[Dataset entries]
-- ==== Sys2Proof/Machine/Vector.lean ====
section
/-! DEFINITION. The V strand (05_vector_strand.md R140 to R169). -/

namespace Sys2Proof.Machine

/-! ## Units and shared forms (R141, R145) -/

/-- The units of the V strand (R145). -/
inductive VUnit where
  | fe | ft | xl | pk | ac
  deriving DecidableEq, Repr

/-- Hold a unit for its occupancy (R30, R145). -/
def Tile.holdUnit (t : Tile) : VUnit → Tile
  | .fe => { t with busyFe := 4 }
  | .ft => { t with busyFt := 8 }
  | .xl => { t with busyXl := 4 }
  | .pk => { t with busyPk := 1 }
  | .ac => { t with busyAc := 1 }

/-- A vector form with `n` sources read in field order and one vector destination: `f` gives, from the guard's
elements and the sources, the elements written, the mask of the destination and the flags. -/
def vectorOp (s : State) (o : VOps) (n : Nat) (u : VUnit) (lat : Nat)
    (f : BitVec 1024 → List W32 → List W32 → List W32 → BitVec 1024 × List W32 × Flags) : Out :=
  let srcs := [o.va, o.vb, o.vc].take n
  issue s (s.me.vcheck o.kg o.kn srcs (some o.vd)) fun s =>
    (s.onMe fun t =>
      let ss := t.sreg o.ss.toNat
      let g := t.guard o.kg o.kn
      let (a, t) := if n ≥ 1 then t.vsrc o.va ss else (zeroVec, t)
      let (b, t) := if n ≥ 2 then t.vsrc o.vb ss else (zeroVec, t)
      let (c, t) := if n ≥ 3 then t.vsrc o.vc ss else (zeroVec, t)
      let (m, v, fl) := f g a b c
      (t.vdst o.vd lat m v fl).holdUnit u).retire

/-- An elementwise unary form. -/
def unaryOp (s : State) (o : VOps) (u : VUnit) (lat : Nat) (f : W32 → W32 × Flags) : Out :=
  vectorOp s o 1 u lat fun g a _ _ => let r := map1 f (maskList g) a; (g, r.1, r.2)

/-- An elementwise binary form. -/
def binaryOp (s : State) (o : VOps) (u : VUnit) (lat : Nat) (f : W32 → W32 → W32 × Flags) : Out :=
  vectorOp s o 2 u lat fun g a b _ => let r := map2 f (maskList g) a b; (g, r.1, r.2)

/-- An elementwise ternary form. -/
def ternaryOp (s : State) (o : VOps) (u : VUnit) (lat : Nat) (f : W32 → W32 → W32 → W32 × Flags) : Out :=
  vectorOp s o 3 u lat fun g a b c => let r := map3 f (maskList g) a b c; (g, r.1, r.2)

/-! ## Floating-point arithmetic (R146, R147) -/

/-- The rounding mode and seed of the instruction at issue (R58, R83). -/
def State.rm (s : State) (rm : BitVec 3) : Nat := s.me.rmode rm

/-- vadd (R146). -/
def execVadd (o : VOps) (rm : BitVec 3) (s : State) : Out := binaryOp s o .fe 6 (fadd (s.rm rm) s.me.srseed)
/-- vsub (R146). -/
def execVsub (o : VOps) (rm : BitVec 3) (s : State) : Out := binaryOp s o .fe 6 (fsub (s.rm rm) s.me.srseed)
/-- vmul (R146). -/
def execVmul (o : VOps) (rm : BitVec 3) (s : State) : Out := binaryOp s o .fe 6 (fmul (s.rm rm) s.me.srseed)
/-- vfma (R146). -/
def execVfma (o : VOps) (rm : BitVec 3) (s : State) : Out :=
  ternaryOp s o .fe 6 (ffma (s.rm rm) s.me.srseed false false)
/-- vfms (R146). -/
def execVfms (o : VOps) (rm : BitVec 3) (s : State) : Out :=
  ternaryOp s o .fe 6 (ffma (s.rm rm) s.me.srseed false true)
/-- vfnma (R146). -/
def execVfnma (o : VOps) (rm : BitVec 3) (s : State) : Out :=
  ternaryOp s o .fe 6 (ffma (s.rm rm) s.me.srseed true false)
/-- vmax (R147). -/
def execVmax (o : VOps) (s : State) : Out := binaryOp s o .fe 6 fun a b => (fmax a b, f0)
/-- vmin (R147). -/
def execVmin (o : VOps) (s : State) : Out := binaryOp s o .fe 6 fun a b => (fmin a b, f0)
/-- vabs (R147). -/
def execVabs (o : VOps) (s : State) : Out :=
  unaryOp s o .fe 6 fun a => (if isNan32 a then nan32 else a &&& 0x7FFFFFFF#32, f0)
/-- vneg (R147). -/
def execVneg (o : VOps) (s : State) : Out :=
  unaryOp s o .fe 6 fun a => (if isNan32 a then nan32 else a ^^^ 0x80000000#32, f0)
/-- vmov (R147). -/
def execVmov (o : VOps) (s : State) : Out := unaryOp s o .fe 6 fun a => (a, f0)

/-! ## Exponential, logarithm, estimates, refinements (R148 to R151) -/

/-- vexp2 (R148). -/
def execVexp2 (o : VOps) (rm : BitVec 3) (s : State) : Out :=
  unaryOp s o .ft 10 fun a => exp2Of (s.rm rm) s.me.srseed (ofF32 a)
/-- vlog2 (R148). -/
def execVlog2 (o : VOps) (rm : BitVec 3) (s : State) : Out :=
  unaryOp s o .ft 10 fun a => log2f (s.rm rm) s.me.srseed a
/-- vrcpe (R149). -/
def execVrcpe (o : VOps) (s : State) : Out := unaryOp s o .fe 6 rcpe
/-- vrsqe (R150). -/
def execVrsqe (o : VOps) (s : State) : Out := unaryOp s o .fe 6 rsqe
/-- vrcpn (R151). -/
def execVrcpn (o : VOps) (s : State) : Out := binaryOp s o .fe 8 (newton false)
/-- vrsqn (R151). -/
def execVrsqn (o : VOps) (s : State) : Out := binaryOp s o .fe 8 (newton true)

What needs to be done |
After reading through the records, retype all of them exactly.

Result |
-- ==== Sys2Proof/Machine/Vector.lean ====
section
/-! DEFINITION. The V strand (05_vector_strand.md R140 to R169). -/

namespace Sys2Proof.Machine

/-! ## Units and shared forms (R141, R145) -/

/-- The units of the V strand (R145). -/
inductive VUnit where
  | fe | ft | xl | pk | ac
  deriving DecidableEq, Repr

/-- Hold a unit for its occupancy (R30, R145). -/
def Tile.holdUnit (t : Tile) : VUnit → Tile
  | .fe => { t with busyFe := 4 }
  | .ft => { t with busyFt := 8 }
  | .xl => { t with busyXl := 4 }
  | .pk => { t with busyPk := 1 }
  | .ac => { t with busyAc := 1 }

/-- A vector form with `n` sources read in field order and one vector destination: `f` gives, from the guard's
elements and the sources, the elements written, the mask of the destination and the flags. -/
def vectorOp (s : State) (o : VOps) (n : Nat) (u : VUnit) (lat : Nat)
    (f : BitVec 1024 → List W32 → List W32 → List W32 → BitVec 1024 × List W32 × Flags) : Out :=
  let srcs := [o.va, o.vb, o.vc].take n
  issue s (s.me.vcheck o.kg o.kn srcs (some o.vd)) fun s =>
    (s.onMe fun t =>
      let ss := t.sreg o.ss.toNat
      let g := t.guard o.kg o.kn
      let (a, t) := if n ≥ 1 then t.vsrc o.va ss else (zeroVec, t)
      let (b, t) := if n ≥ 2 then t.vsrc o.vb ss else (zeroVec, t)
      let (c, t) := if n ≥ 3 then t.vsrc o.vc ss else (zeroVec, t)
      let (m, v, fl) := f g a b c
      (t.vdst o.vd lat m v fl).holdUnit u).retire

/-- An elementwise unary form. -/
def unaryOp (s : State) (o : VOps) (u : VUnit) (lat : Nat) (f : W32 → W32 × Flags) : Out :=
  vectorOp s o 1 u lat fun g a _ _ => let r := map1 f (maskList g) a; (g, r.1, r.2)

/-- An elementwise binary form. -/
def binaryOp (s : State) (o : VOps) (u : VUnit) (lat : Nat) (f : W32 → W32 → W32 × Flags) : Out :=
  vectorOp s o 2 u lat fun g a b _ => let r := map2 f (maskList g) a b; (g, r.1, r.2)

/-- An elementwise ternary form. -/
def ternaryOp (s : State) (o : VOps) (u : VUnit) (lat : Nat) (f : W32 → W32 → W32 → W32 × Flags) : Out :=
  vectorOp s o 3 u lat fun g a b c => let r := map3 f (maskList g) a b c; (g, r.1, r.2)

/-! ## Floating-point arithmetic (R146, R147) -/

/-- The rounding mode and seed of the instruction at issue (R58, R83). -/
def State.rm (s : State) (rm : BitVec 3) : Nat := s.me.rmode rm

/-- vadd (R146). -/
def execVadd (o : VOps) (rm : BitVec 3) (s : State) : Out := binaryOp s o .fe 6 (fadd (s.rm rm) s.me.srseed)
/-- vsub (R146). -/
def execVsub (o : VOps) (rm : BitVec 3) (s : State) : Out := binaryOp s o .fe 6 (fsub (s.rm rm) s.me.srseed)
/-- vmul (R146). -/
def execVmul (o : VOps) (rm : BitVec 3) (s : State) : Out := binaryOp s o .fe 6 (fmul (s.rm rm) s.me.srseed)
/-- vfma (R146). -/
def execVfma (o : VOps) (rm : BitVec 3) (s : State) : Out :=
  ternaryOp s o .fe 6 (ffma (s.rm rm) s.me.srseed false false)
/-- vfms (R146). -/
def execVfms (o : VOps) (rm : BitVec 3) (s : State) : Out :=
  ternaryOp s o .fe 6 (ffma (s.rm rm) s.me.srseed false true)
/-- vfnma (R146). -/
def execVfnma (o : VOps) (rm : BitVec 3) (s : State) : Out :=
  ternaryOp s o .fe 6 (ffma (s.rm rm) s.me.srseed true false)
/-- vmax (R147). -/
def execVmax (o : VOps) (s : State) : Out := binaryOp s o .fe 6 fun a b => (fmax a b, f0)
/-- vmin (R147). -/
def execVmin (o : VOps) (s : State) : Out := binaryOp s o .fe 6 fun a b => (fmin a b, f0)
/-- vabs (R147). -/
def execVabs (o : VOps) (s : State) : Out :=
  unaryOp s o .fe 6 fun a => (if isNan32 a then nan32 else a &&& 0x7FFFFFFF#32, f0)
/-- vneg (R147). -/
def execVneg (o : VOps) (s : State) : Out :=
  unaryOp s o .fe 6 fun a => (if isNan32 a then nan32 else a ^^^ 0x80000000#32, f0)
/-- vmov (R147). -/
def execVmov (o : VOps) (s : State) : Out := unaryOp s o .fe 6 fun a => (a, f0)

/-! ## Exponential, logarithm, estimates, refinements (R148 to R151) -/

/-- vexp2 (R148). -/
def execVexp2 (o : VOps) (rm : BitVec 3) (s : State) : Out :=
  unaryOp s o .ft 10 fun a => exp2Of (s.rm rm) s.me.srseed (ofF32 a)
/-- vlog2 (R148). -/
def execVlog2 (o : VOps) (rm : BitVec 3) (s : State) : Out :=
  unaryOp s o .ft 10 fun a => log2f (s.rm rm) s.me.srseed a
/-- vrcpe (R149). -/
def execVrcpe (o : VOps) (s : State) : Out := unaryOp s o .fe 6 rcpe
/-- vrsqe (R150). -/
def execVrsqe (o : VOps) (s : State) : Out := unaryOp s o .fe 6 rsqe
/-- vrcpn (R151). -/
def execVrcpn (o : VOps) (s : State) : Out := binaryOp s o .fe 8 (newton false)
/-- vrsqn (R151). -/
def execVrsqn (o : VOps) (s : State) : Out := binaryOp s o .fe 8 (newton true)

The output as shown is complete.